De Dienst Toeslagen heeft in het verweerschrift aangevoerd dat eiseres niet-ontvankelijk verklaard moet worden. De rechtbank heeft geoordeeld dat eiseres niet duidelijk heeft gemaakt op welke punten zij het bestreden besluit betwist. De rechtbank heeft het standpunt van eiseres, zoals dat ter zitting is aangevoerd, als tardief beschouwd en buiten beschouwing gelaten wegens strijd met de goede procesorde. Op basis van artikel 6:6 van de Algemene wet bestuursrecht heeft de rechtbank het beroep niet-ontvankelijk verklaard.

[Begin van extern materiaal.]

/-! ### setBit -/

@[simp] theorem setBit_variant (f : Fld) (i : Nat) (b : Bool) : (s.setBit f i b).variant = s.variant := rfl
@[simp] theorem setBit_chrono (f : Fld) (i : Nat) (b : Bool) : (s.setBit f i b).chrono = s.chrono := rfl
@[simp] theorem setBit_out (f : Fld) (i : Nat) (b : Bool) : (s.setBit f i b).out = s.out := rfl
@[simp] theorem setBit_free (f : Fld) (i : Nat) (b : Bool) : (s.setBit f i b).free = s.free := rfl
@[simp] theorem setBit_pdk (f : Fld) (i : Nat) (b : Bool) : (s.setBit f i b).pdk = s.pdk := rfl
@[simp] theorem setBit_slk (f : Fld) (i : Nat) (b : Bool) : (s.setBit f i b).slk = s.slk := rfl
@[simp] theorem setBit_wlk (f : Fld) (i : Nat) (b : Bool) : (s.setBit f i b).wlk = s.wlk := rfl
@[simp] theorem setBit_haltS (f : Fld) (i : Nat) (b : Bool) : (s.setBit f i b).haltS = s.haltS := rfl
@[simp] theorem setBit_stallRec (f : Fld) (i : Nat) (b : Bool) : (s.setBit f i b).stallRec = s.stallRec := rfl
@[simp] theorem setBit_types (f : Fld) (i : Nat) (b : Bool) : (s.setBit f i b).types = s.types := rfl
@[simp] theorem setBit_runSeq (f : Fld) (i : Nat) (b : Bool) : (s.setBit f i b).runSeq = s.runSeq := rfl
@[simp] theorem setBit_hlt (f : Fld) (i : Nat) (b : Bool) : (s.setBit f i b).hlt = s.hlt := rfl
@[simp] theorem setBit_yms (f : Fld) (i : Nat) (b : Bool) : (s.setBit f i b).yms = s.yms := rfl
@[simp] theorem setBit_hrn (f : Fld) (i : Nat) (b : Bool) : (s.setBit f i b).hrn = s.hrn := rfl
@[simp] theorem setBit_aux (f : Fld) (i : Nat) (b : Bool) : (s.setBit f i b).aux = s.aux := rfl
@[simp] theorem setBit_lsw (f : Fld) (i : Nat) (b : Bool) : (s.setBit f i b).lsw = s.lsw := rfl
@[simp] theorem setBit_rel (f : Fld) (i : Nat) (b : Bool) : (s.setBit f i b).rel = s.rel := rfl
@[simp] theorem setBit_wbg (f : Fld) (i : Nat) (b : Bool) : (s.setBit f i b).wbg = s.wbg := rfl
@[simp] theorem setBit_bil (f : Fld) (i : Nat) (b : Bool) : (s.setBit f i b).bil = s.bil := rfl
@[simp] theorem setBit_dro (f : Fld) (i : Nat) (b : Bool) : (s.setBit f i b).dro = s.dro := rfl
@[simp] theorem setBit_can (f : Fld) (i : Nat) (b : Bool) : (s.setBit f i b).can = s.can := rfl
@[simp] theorem setBit_hay (f : Fld) (i : Nat) (b : Bool) : (s.setBit f i b).hay = s.hay := rfl
@[simp] theorem setBit_lan (f : Fld) (i : Nat) (b : Bool) : (s.setBit f i b).lan = s.lan := rfl
@[simp] theorem setBit_tck (f : Fld) (i : Nat) (b : Bool) : (s.setBit f i b).tck = s.tck := rfl
@[simp] theorem setBit_pwr (f : Fld) (i : Nat) (b : Bool) : (s.setBit f i b).pwr = s.pwr := rfl
@[simp] theorem setBit_startNum (f : Fld) (i : Nat) (b : Bool) : (s.setBit f i b).startNum = s.startNum := rfl
@[simp] theorem setBit_pending (f : Fld) (i : Nat) (b : Bool) : (s.setBit f i b).pending = s.pending := rfl

/-! ### emit -/

@[simp] theorem emit_variant (o : Out) : (s.emit o).variant = s.variant := rfl
@[simp] theorem emit_chrono (o : Out) : (s.emit o).chrono = s.chrono := rfl
@[simp] theorem emit_regs (o : Out) : (s.emit o).regs = s.regs := rfl
@[simp] theorem emit_free (o : Out) : (s.emit o).free = s.free := rfl
@[simp] theorem emit_pdk (o : Out) : (s.emit o).pdk = s.pdk := rfl
@[simp] theorem emit_slk (o : Out) : (s.emit o).slk = s.slk := rfl
@[simp] theorem emit_wlk (o : Out) : (s.emit o).wlk = s.wlk := rfl
@[simp] theorem emit_haltS (o : Out) : (s.emit o).haltS = s.haltS := rfl
@[simp] theorem emit_stallRec (o : Out) : (s.emit o).stallRec = s.stallRec := rfl
@[simp] theorem emit_types (o : Out) : (s.emit o).types = s.types := rfl
@[simp] theorem emit_runSeq (o : Out) : (s.emit o).runSeq = s.runSeq := rfl
@[simp] theorem emit_hlt (o : Out) : (s.emit o).hlt = s.hlt := rfl
@[simp] theorem emit_yms (o : Out) : (s.emit o).yms = s.yms := rfl
@[simp] theorem emit_hrn (o : Out) : (s.emit o).hrn = s.hrn := rfl
@[simp] theorem emit_aux (o : Out) : (s.emit o).aux = s.aux := rfl
@[simp] theorem emit_lsw (o : Out) : (s.emit o).lsw = s.lsw := rfl
@[simp] theorem emit_rel (o : Out) : (s.emit o).rel = s.rel := rfl
@[simp] theorem emit_wbg (o : Out) : (s.emit o).wbg = s.wbg := rfl
@[simp] theorem emit_bil (o : Out) : (s.emit o).bil = s.bil := rfl
@[simp] theorem emit_dro (o : Out) : (s.emit o).dro = s.dro := rfl
@[simp] theorem emit_can (o : Out) : (s.emit o).can = s.can := rfl
@[simp] theorem emit_hay (o : Out) : (s.emit o).hay = s.hay := rfl
@[simp] theorem emit_lan (o : Out) : (s.emit o).lan = s.lan := rfl
@[simp] theorem emit_tck (o : Out) : (s.emit o).tck = s.tck := rfl
@[simp] theorem emit_pwr (o : Out) : (s.emit o).pwr = s.pwr := rfl
@[simp] theorem emit_startNum (o : Out) : (s.emit o).startNum = s.startNum := rfl
@[simp] theorem emit_pending (o : Out) : (s.emit o).pending = s.pending := rfl
@[simp] theorem get_emit (o : Out) (h : Fld) : (s.emit o).get h = s.get h := rfl
@[simp] theorem emit_out (o : Out) : (s.emit o).out = s.out ++ [o] := rfl

/-! ### fresh -/

@[simp] theorem fresh_variant (w : Nat) : ((s.fresh w).2).variant = s.variant := rfl
@[simp] theorem fresh_chrono (w : Nat) : ((s.fresh w).2).chrono = s.chrono := rfl
@[simp] theorem fresh_regs (w : Nat) : ((s.fresh w).2).regs = s.regs := rfl
@[simp] theorem fresh_out (w : Nat) : ((s.fresh w).2).out = s.out := rfl
@[simp] theorem fresh_pdk (w : Nat) : ((s.fresh w).2).pdk = s.pdk := rfl
@[simp] theorem fresh_slk (w : Nat) : ((s.fresh w).2).slk = s.slk := rfl
@[simp] theorem fresh_wlk (w : Nat) : ((s.fresh w).2).wlk = s.wlk := rfl
@[simp] theorem fresh_haltS (w : Nat) : ((s.fresh w).2).haltS = s.haltS := rfl
@[simp] theorem fresh_stallRec (w : Nat) : ((s.fresh w).2).stallRec = s.stallRec := rfl
@[simp] theorem fresh_types (w : Nat) : ((s.fresh w).2).types = s.types := rfl
@[simp] theorem fresh_runSeq (w : Nat) : ((s.fresh w).2).runSeq = s.runSeq := rfl
@[simp] theorem fresh_hlt (w : Nat) : ((s.fresh w).2).hlt = s.hlt := rfl
@[simp] theorem fresh_yms (w : Nat) : ((s.fresh w).2).yms = s.yms := rfl
@[simp] theorem fresh_hrn (w : Nat) : ((s.fresh w).2).hrn = s.hrn := rfl
@[simp] theorem fresh_aux (w : Nat) : ((s.fresh w).2).aux = s.aux := rfl
@[simp] theorem fresh_lsw (w : Nat) : ((s.fresh w).2).lsw = s.lsw := rfl
@[simp] theorem fresh_rel (w : Nat) : ((s.fresh w).2).rel = s.rel := rfl
@[simp] theorem fresh_wbg (w : Nat) : ((s.fresh w).2).wbg = s.wbg := rfl
@[simp] theorem fresh_bil (w : Nat) : ((s.fresh w).2).bil = s.bil := rfl
@[simp] theorem fresh_dro (w : Nat) : ((s.fresh w).2).dro = s.dro := rfl
@[simp] theorem fresh_can (w : Nat) : ((s.fresh w).2).can = s.can := rfl
@[simp] theorem fresh_hay (w : Nat) : ((s.fresh w).2).hay = s.hay := rfl
@[simp] theorem fresh_lan (w : Nat) : ((s.fresh w).2).lan = s.lan := rfl
@[simp] theorem fresh_tck (w : Nat) : ((s.fresh w).2).tck = s.tck := rfl
@[simp] theorem fresh_pwr (w : Nat) : ((s.fresh w).2).pwr = s.pwr := rfl
@[simp] theorem fresh_startNum (w : Nat) : ((s.fresh w).2).startNum = s.startNum := rfl
@[simp] theorem fresh_pending (w : Nat) : ((s.fresh w).2).pending = s.pending := rfl
@[simp] theorem get_fresh (w : Nat) (h : Fld) : ((s.fresh w).2).get h = s.get h := rfl
@[simp] theorem fresh_free (w : Nat) : ((s.fresh w).2).free = s.free + 1 := rfl

/-! ### draw -/

@[simp] theorem draw_variant (w : Nat) : ((s.draw w).2).variant = s.variant := rfl
@[simp] theorem draw_chrono (w : Nat) : ((s.draw w).2).chrono = s.chrono := rfl
@[simp] theorem draw_regs (w : Nat) : ((s.draw w).2).regs = s.regs := rfl
@[simp] theorem draw_out (w : Nat) : ((s.draw w).2).out = s.out := rfl
@[simp] theorem draw_pdk (w : Nat) : ((s.draw w).2).pdk = s.pdk := rfl
@[simp] theorem draw_slk (w : Nat) : ((s.draw w).2).slk = s.slk := rfl
@[simp] theorem draw_wlk (w : Nat) : ((s.draw w).2).wlk = s.wlk := rfl
@[simp] theorem draw_haltS (w : Nat) : ((s.draw w).2).haltS = s.haltS := rfl
@[simp] theorem draw_stallRec (w : Nat) : ((s.draw w).2).stallRec = s.stallRec := rfl
@[simp] theorem draw_types (w : Nat) : ((s.draw w).2).types = s.types := rfl
@[simp] theorem draw_runSeq (w : Nat) : ((s.draw w).2).runSeq = s.runSeq := rfl
@[simp] theorem draw_hlt (w : Nat) : ((s.draw w).2).hlt = s.hlt := rfl
@[simp] theorem draw_yms (w : Nat) : ((s.draw w).2).yms = s.yms := rfl
@[simp] theorem draw_hrn (w : Nat) : ((s.draw w).2).hrn = s.hrn := rfl
@[simp] theorem draw_aux (w : Nat) : ((s.draw w).2).aux = s.aux := rfl
@[simp] theorem draw_lsw (w : Nat) : ((s.draw w).2).lsw = s.lsw := rfl
@[simp] theorem draw_rel (w : Nat) : ((s.draw w).2).rel = s.rel := rfl
@[simp] theorem draw_wbg (w : Nat) : ((s.draw w).2).wbg = s.wbg := rfl
@[simp] theorem draw_bil (w : Nat) : ((s.draw w).2).bil = s.bil := rfl
@[simp] theorem draw_dro (w : Nat) : ((s.draw w).2).dro = s.dro := rfl
@[simp] theorem draw_can (w : Nat) : ((s.draw w).2).can = s.can := rfl
@[simp] theorem draw_hay (w : Nat) : ((s.draw w).2).hay = s.hay := rfl
@[simp] theorem draw_lan (w : Nat) : ((s.draw w).2).lan = s.lan := rfl
@[simp] theorem draw_tck (w : Nat) : ((s.draw w).2).tck = s.tck := rfl
@[simp] theorem draw_pwr (w : Nat) : ((s.draw w).2).pwr = s.pwr := rfl
@[simp] theorem draw_startNum (w : Nat) : ((s.draw w).2).startNum = s.startNum := rfl
@[simp] theorem draw_pending (w : Nat) : ((s.draw w).2).pending = s.pending := rfl
@[simp] theorem get_draw (w : Nat) (h : Fld) : ((s.draw w).2).get h = s.get h := rfl
@[simp] theorem draw_free (w : Nat) : ((s.draw w).2).free = s.free + 1 := rfl
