-- ==== Sys2Proof/Laws/WithinRegions.lean ====
section
/-!
SUPPORT. What the operations of Machine/Regions.lean may touch.
-/
namespace Sys2Proof.Laws

open Sys2Proof.Machine

theorem setRegion_within (s : State) (r : Nat) (x : Region) :
    Within 0x80000 s (State.setRegion s r x) := by
  have h0 := Within.refl 0x80000 s
  unfold State.setRegion
  try lift_lets -underBinder
  repeat' first
    | with_reducible assumption
    | with_reducible refine Within.ite ?_ ?_
    | with_reducible refine (modHay_within _ _ ?_).step ?_ rfl
    | exact fun _ => rfl
    | with_reducible refine Within.foldl _ ?_ ?_
    | (intro (x : State); refine Within.cut (x := x) (m := 0x80000) (s := s) ?_ (fun hx => ?_); unfold x)
    | intro x
    | lift_lets -underBinder
    | split
    | exact rfl
    | (split <;> rfl)
    | clear_value *

theorem append_within (s : State) (r : Nat) (item : List Nat) :
    Within 0x80000 s (State.append s r item) := by
  have h0 := Within.refl 0x80000 s
  unfold State.append
  try lift_lets -underBinder
  repeat' first
    | with_reducible assumption
    | with_reducible refine Within.ite ?_ ?_
    | with_reducible refine (setRegion_within _ _ _).step ?_ rfl
    | with_reducible refine Within.foldl _ ?_ ?_
    | (intro (x : State); refine Within.cut (x := x) (m := 0x80000) (s := s) ?_ (fun hx => ?_); unfold x)
    | intro x
    | lift_lets -underBinder
    | split
    | exact rfl
    | (split <;> rfl)
    | clear_value *

end Sys2Proof.Laws
end

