-- ==== Sys2Proof/Laws/WithinMeterCommit.lean ====
section
/-!
SUPPORT. What the operations of Machine/MeterCommit.lean may touch.
-/
namespace Sys2Proof.Laws

open Sys2Proof.Machine

theorem addSplit_within (s : State) (at_ : Nat) (ch : Option Nat) (steps : List Step) :
    Within 0x402200088004 s (State.addSplit s at_ ch steps) := by
  have h0 := Within.refl 0x402200088004 s
  unfold State.addSplit
  try lift_lets -underBinder
  repeat' first
    | with_reducible assumption
    | with_reducible refine Within.ite ?_ ?_
    | with_reducible refine (modWbg_within _ _).step ?_ rfl
    | with_reducible refine (raise_within _ _ _ _ _).step ?_ rfl
    | with_reducible refine Within.setB 5 ?_ ?_ rfl
    | with_reducible refine Within.forAll ?_ ?_
    | with_reducible refine (modMet_within _ _ _).step ?_ rfl
    | with_reducible refine Within.foldl _ ?_ ?_
    | (intro (x : State); refine Within.cut (x := x) (m := 0x402200088004) (s := s) ?_ (fun hx => ?_); unfold x)
    | intro x
    | lift_lets -underBinder
    | split
    | exact rfl
    | (split <;> rfl)
    | clear_value *

theorem blockEntry_within (s : State) (c : Nat) (head : List Nat) (x : Moment) :
    Within 0x4000008002 s (State.blockEntry s c head x).2 := by
  have h0 := Within.refl 0x4000008002 s
  unfold State.blockEntry
  try lift_lets -underBinder
  repeat' first
    | with_reducible assumption
    | with_reducible refine Within.ite ?_ ?_
    | with_reducible refine Within.ite2 ?_ ?_
    | with_reducible refine (fresh_within _ _).step ?_ rfl
    | with_reducible refine Within.set 6 ?_ ?_ rfl
    | with_reducible refine (modMet_within _ _ _).step ?_ rfl
    | with_reducible refine Within.foldl _ ?_ ?_
    | with_reducible refine Within.foldl2 _ ?_ ?_
    | (intro (x : State); refine Within.cut (x := x) (m := 0x4000008002) (s := s) ?_ (fun hx => ?_); unfold x)
    | intro x
    | lift_lets -underBinder
    | split
    | exact rfl
    | (split <;> rfl)
    | clear_value *

theorem queueBlock_within (s : State) (head : List Nat) (x : Moment) :
    Within 0x4000018002 s (State.queueBlock s head x) := by
  have h0 := Within.refl 0x4000018002 s
  unfold State.queueBlock
  try lift_lets -underBinder
  repeat' first
    | with_reducible assumption
    | with_reducible refine Within.ite ?_ ?_
    | with_reducible refine Within.ite2 ?_ ?_
    | with_reducible refine (blockEntry_within _ _ _ _).step ?_ rfl
    | with_reducible refine (modBil_within _ _).step ?_ rfl
    | with_reducible refine Within.foldl _ ?_ ?_
    | with_reducible refine Within.foldl2 _ ?_ ?_
    | (intro (x : State); refine Within.cut (x := x) (m := 0x4000018002) (s := s) ?_ (fun hx => ?_); unfold x)
    | intro x
    | lift_lets -underBinder
    | split
    | exact rfl
    | (split <;> rfl)
    | clear_value *

theorem sealDay_within (s : State) (midnight : Nat) (x : Moment) :
    Within 0x404200090004 s (State.sealDay s midnight x) := by
  have h0 := Within.refl 0x404200090004 s
  unfold State.sealDay
  try lift_lets -underBinder
  repeat' first
    | with_reducible assumption
    | with_reducible refine Within.ite ?_ ?_
    | with_reducible refine (capture_within _ _).step ?_ rfl
    | with_reducible refine (raise_within _ _ _ _ _).step ?_ rfl
    | with_reducible refine (modBil_within _ _).step ?_ rfl
    | with_reducible refine Within.foldl _ ?_ ?_
    | (intro (x : State); refine Within.cut (x := x) (m := 0x404200090004) (s := s) ?_ (fun hx => ?_); unfold x)
    | intro x
    | lift_lets -underBinder
    | split
    | exact rfl
    | (split <;> rfl)
    | clear_value *

theorem endSession_within (s : State) (c : Nat) (e : Moment) :
    Within 0x4000018000 s (State.endSession s c e) := by
  have h0 := Within.refl 0x4000018000 s
  unfold State.endSession
  try lift_lets -underBinder
  repeat' first
    | with_reducible assumption
    | with_reducible refine Within.ite ?_ ?_
    | with_reducible refine (capture_within _ _).step ?_ rfl
    | with_reducible refine (modBil_within _ _).step ?_ rfl
    | with_reducible refine (modMet_within _ _ _).step ?_ rfl
    | with_reducible refine Within.foldl _ ?_ ?_
    | (intro (x : State); refine Within.cut (x := x) (m := 0x4000018000) (s := s) ?_ (fun hx => ?_); unfold x)
    | intro x
    | lift_lets -underBinder
    | split
    | exact rfl
    | (split <;> rfl)
    | clear_value *

theorem startSession_within (s : State) (c : Nat) (e : Moment) :
    Within 0x4000018000 s (State.startSession s c e) := by
  have h0 := Within.refl 0x4000018000 s
  unfold State.startSession
  try lift_lets -underBinder
  repeat' first
    | with_reducible assumption
    | with_reducible refine Within.ite ?_ ?_
    | with_reducible refine (modMet_within _ _ _).step ?_ rfl
    | with_reducible refine (modBil_within _ _).step ?_ rfl
    | with_reducible refine (capture_within _ _).step ?_ rfl
    | with_reducible refine Within.foldl _ ?_ ?_
    | (intro (x : State); refine Within.cut (x := x) (m := 0x4000018000) (s := s) ?_ (fun hx => ?_); unfold x)
    | intro x
    | lift_lets -underBinder
    | split
    | exact rfl
    | (split <;> rfl)
    | clear_value *

theorem runStep_within (s : State) (at_ : Nat) (x : Step) :
    Within 0x404200098006 s (State.runStep s at_ x) := by
  have h0 := Within.refl 0x404200098006 s
  unfold State.runStep
  try lift_lets -underBinder
  repeat' first
    | with_reducible assumption
    | with_reducible refine Within.ite ?_ ?_
    | with_reducible refine (queueBlock_within _ _ _).step ?_ rfl
    | with_reducible refine (modBil_within _ _).step ?_ rfl
    | with_reducible refine (sealDay_within _ _ _).step ?_ rfl
    | with_reducible refine (endSession_within _ _ _).step ?_ rfl
    | with_reducible refine (startSession_within _ _ _).step ?_ rfl
    | with_reducible refine Within.foldl _ ?_ ?_
    | (intro (x : State); refine Within.cut (x := x) (m := 0x404200098006) (s := s) ?_ (fun hx => ?_); unfold x)
    | intro x
    | lift_lets -underBinder
    | split
    | exact rfl
    | (split <;> rfl)
    | clear_value *

theorem runSplit_within (s : State) (x : Nat × List Step) :
    Within 0x404200098006 s (State.runSplit s x) := by
  have h0 := Within.refl 0x404200098006 s
  unfold State.runSplit
  try lift_lets -underBinder
  repeat' first
    | with_reducible assumption
    | with_reducible refine Within.ite ?_ ?_
    | with_reducible refine (runStep_within _ _ _).step ?_ rfl
    | with_reducible refine Within.foldl _ ?_ ?_
    | (intro (x : State); refine Within.cut (x := x) (m := 0x404200098006) (s := s) ?_ (fun hx => ?_); unfold x)
    | intro x
    | lift_lets -underBinder
    | split
    | exact rfl
    | (split <;> rfl)
    | clear_value *

theorem routeLate_within (s : State) (outs : List (Nat × MsOut)) (start : Nat) :
    Within 0x2000018000 s (State.routeLate s outs start) := by
  have h0 := Within.refl 0x2000018000 s
  unfold State.routeLate
  try lift_lets -underBinder
  repeat' first
    | with_reducible assumption
    | with_reducible refine Within.ite ?_ ?_
    | with_reducible refine (addEnergy_within _ _ _ _ _ _).step ?_ rfl
    | with_reducible refine Within.foldl _ ?_ ?_
    | (intro (x : State); refine Within.cut (x := x) (m := 0x2000018000) (s := s) ?_ (fun hx => ?_); unfold x)
    | intro x
    | lift_lets -underBinder
    | split
    | exact rfl
    | (split <;> rfl)
    | clear_value *

theorem routeSeg_within (s : State) (outs : List (Nat × MsOut)) (lo hi : Nat) :
    Within 0x2000018000 s (State.routeSeg s outs lo hi) := by
  have h0 := Within.refl 0x2000018000 s
  unfold State.routeSeg
  try lift_lets -underBinder
  repeat' first
    | with_reducible assumption
    | with_reducible refine Within.ite ?_ ?_
    | with_reducible refine (addEnergy_within _ _ _ _ _ _).step ?_ rfl
    | with_reducible refine Within.foldl _ ?_ ?_
    | (intro (x : State); refine Within.cut (x := x) (m := 0x2000018000) (s := s) ?_ (fun hx => ?_); unfold x)
    | intro x
    | lift_lets -underBinder
    | split
    | exact rfl
    | (split <;> rfl)
    | clear_value *

theorem routeMs_within (s : State) (outs : List (Nat × MsOut)) (fin lo : Nat) (l : List (Nat × List Step)) :
    Within 0x406200098006 s (s.routeMs outs fin lo l) := by
  induction l generalizing s lo with
  | nil => exact (routeSeg_within s outs lo fin).step (Within.refl _ s) rfl
  | cons x t ih =>
    exact (ih _ _).step ((runSplit_within _ _).step ((routeSeg_within s outs lo x.1).step (Within.refl _ s) rfl) rfl) rfl

theorem unmetered_within (s : State) (c : Nat) (o : MsOut) :
    Within 0x2000008000 s (State.unmetered s c o) := by
  have h0 := Within.refl 0x2000008000 s
  unfold State.unmetered
  try lift_lets -underBinder
  repeat' first
    | with_reducible assumption
    | with_reducible refine Within.ite ?_ ?_
    | with_reducible refine Within.set 5 ?_ ?_ rfl
    | with_reducible refine Within.incSat 5 ?_ ?_ rfl
    | with_reducible refine Within.addSat 5 ?_ ?_ rfl
    | with_reducible refine (modMet_within _ _ _).step ?_ rfl
    | with_reducible refine Within.foldl _ ?_ ?_
    | (intro (x : State); refine Within.cut (x := x) (m := 0x2000008000) (s := s) ?_ (fun hx => ?_); unfold x)
    | intro x
    | lift_lets -underBinder
    | split
    | exact rfl
    | (split <;> rfl)
    | clear_value *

De uitspraak is gedaan door mr. I.M. Josten, rechter, en is op 21 januari 2025 openbaar gemaakt. De rechtbank heeft geen aanleiding gezien voor vergoeding van het griffierecht of de proceskosten. Partijen zijn geïnformeerd over de mogelijkheid tot hoger beroep, dat binnen zes weken na verzending van de uitspraak kan worden ingediend bij de Afdeling bestuursrechtspraak van de Raad van State.

Uitspraak

RECHTBANK ZEELAND-WEST-BRABANT
Zittingsplaats Breda
Bestuursrecht
zaaknummer: BRE 24/3328 ZORG

uitspraak van de enkelvoudige kamer van 21 januari 2025 in de zaak tussen

[eiseres] te [plaats], eiseres

(gemachtigde: mr. D.P.W.H. Cremers)
en

Dienst Toeslagen (voorheen Belastingdienst/Toeslagen), verweerder

(gemachtigde: mr. F.S. Imandi en mr. A.N.J. van Dongen).

Inleiding

1. Eiseres heeft beroep ingesteld tegen het besluit van 22 februari 2024 (het bestreden besluit).
1.1.
De Dienst Toeslagen heeft een verweerschrift ingediend.
1.2.
De rechtbank heeft het beroep op 9 januari 2025 op zitting behandeld. Hieraan hebben deelgenomen: de gemachtigde van eiseres en de gemachtigden van de Dienst Toeslagen.

Overwegingen

2. Eiseres heeft in de bezwaarfase een viertal verzoeken gedaan aan de Dienst Toeslagen. Hierop is in het bestreden besluit puntsgewijs gereageerd. In beroep heeft eiseres naar voren gebracht dat zij zich niet kan vinden in het bestreden besluit. Daarbij heeft zij de rechtbank verzocht om haar een termijn te gunnen van vier weken voor haar beroepsgronden. Vervolgens is aan eiseres een termijn van vier weken gegeven. Er zijn geen gronden ingediend. Ook niet door haar gemachtigde. De Dienst Toeslagen heeft zich in het verweerschrift op het standpunt gesteld dat eiseres niet-ontvankelijk moet worden verklaard. Naar het oordeel van de rechtbank heeft eiseres niet duidelijk gemaakt waarom en op welke punten zij het bestreden besluit niet juist acht. Hetgeen namens eiseres ter zitting is aangevoerd acht de rechtbank tardief en zal zij wegens strijd met de goede procesorde buiten beschouwing laten. Gelet op het vorenstaande verklaart de rechtbank met toepassing van artikel 6:6 van de Algemene wet bestuursrecht het beroep niet-ontvankelijk.

Conclusie

3. Het beroep is niet-ontvankelijk. Voor vergoeding van het griffierecht of de proceskosten bestaat geen aanleiding.
Beslissing
De rechtbank verklaart het beroep niet-ontvankelijk.
Deze uitspraak is gedaan door mr. I.M. Josten, rechter, in aanwezigheid van J. Boer-IJzelenberg, griffier, op 21 januari 2025 en openbaar gemaakt door middel van geanonimiseerde publicatie op www.rechtspraak.nl.
griffier
rechter
Een afschrift van deze uitspraak is verzonden aan partijen op:

Informatie over hoger beroep

Een partij die het niet eens is met deze uitspraak, kan een hogerberoepschrift sturen naar de Afdeling bestuursrechtspraak van de Raad van State waarin wordt uitgelegd waarom deze partij het niet eens is met deze uitspraak. Het hogerberoepschrift moet worden ingediend binnen zes weken na de dag waarop deze uitspraak is verzonden.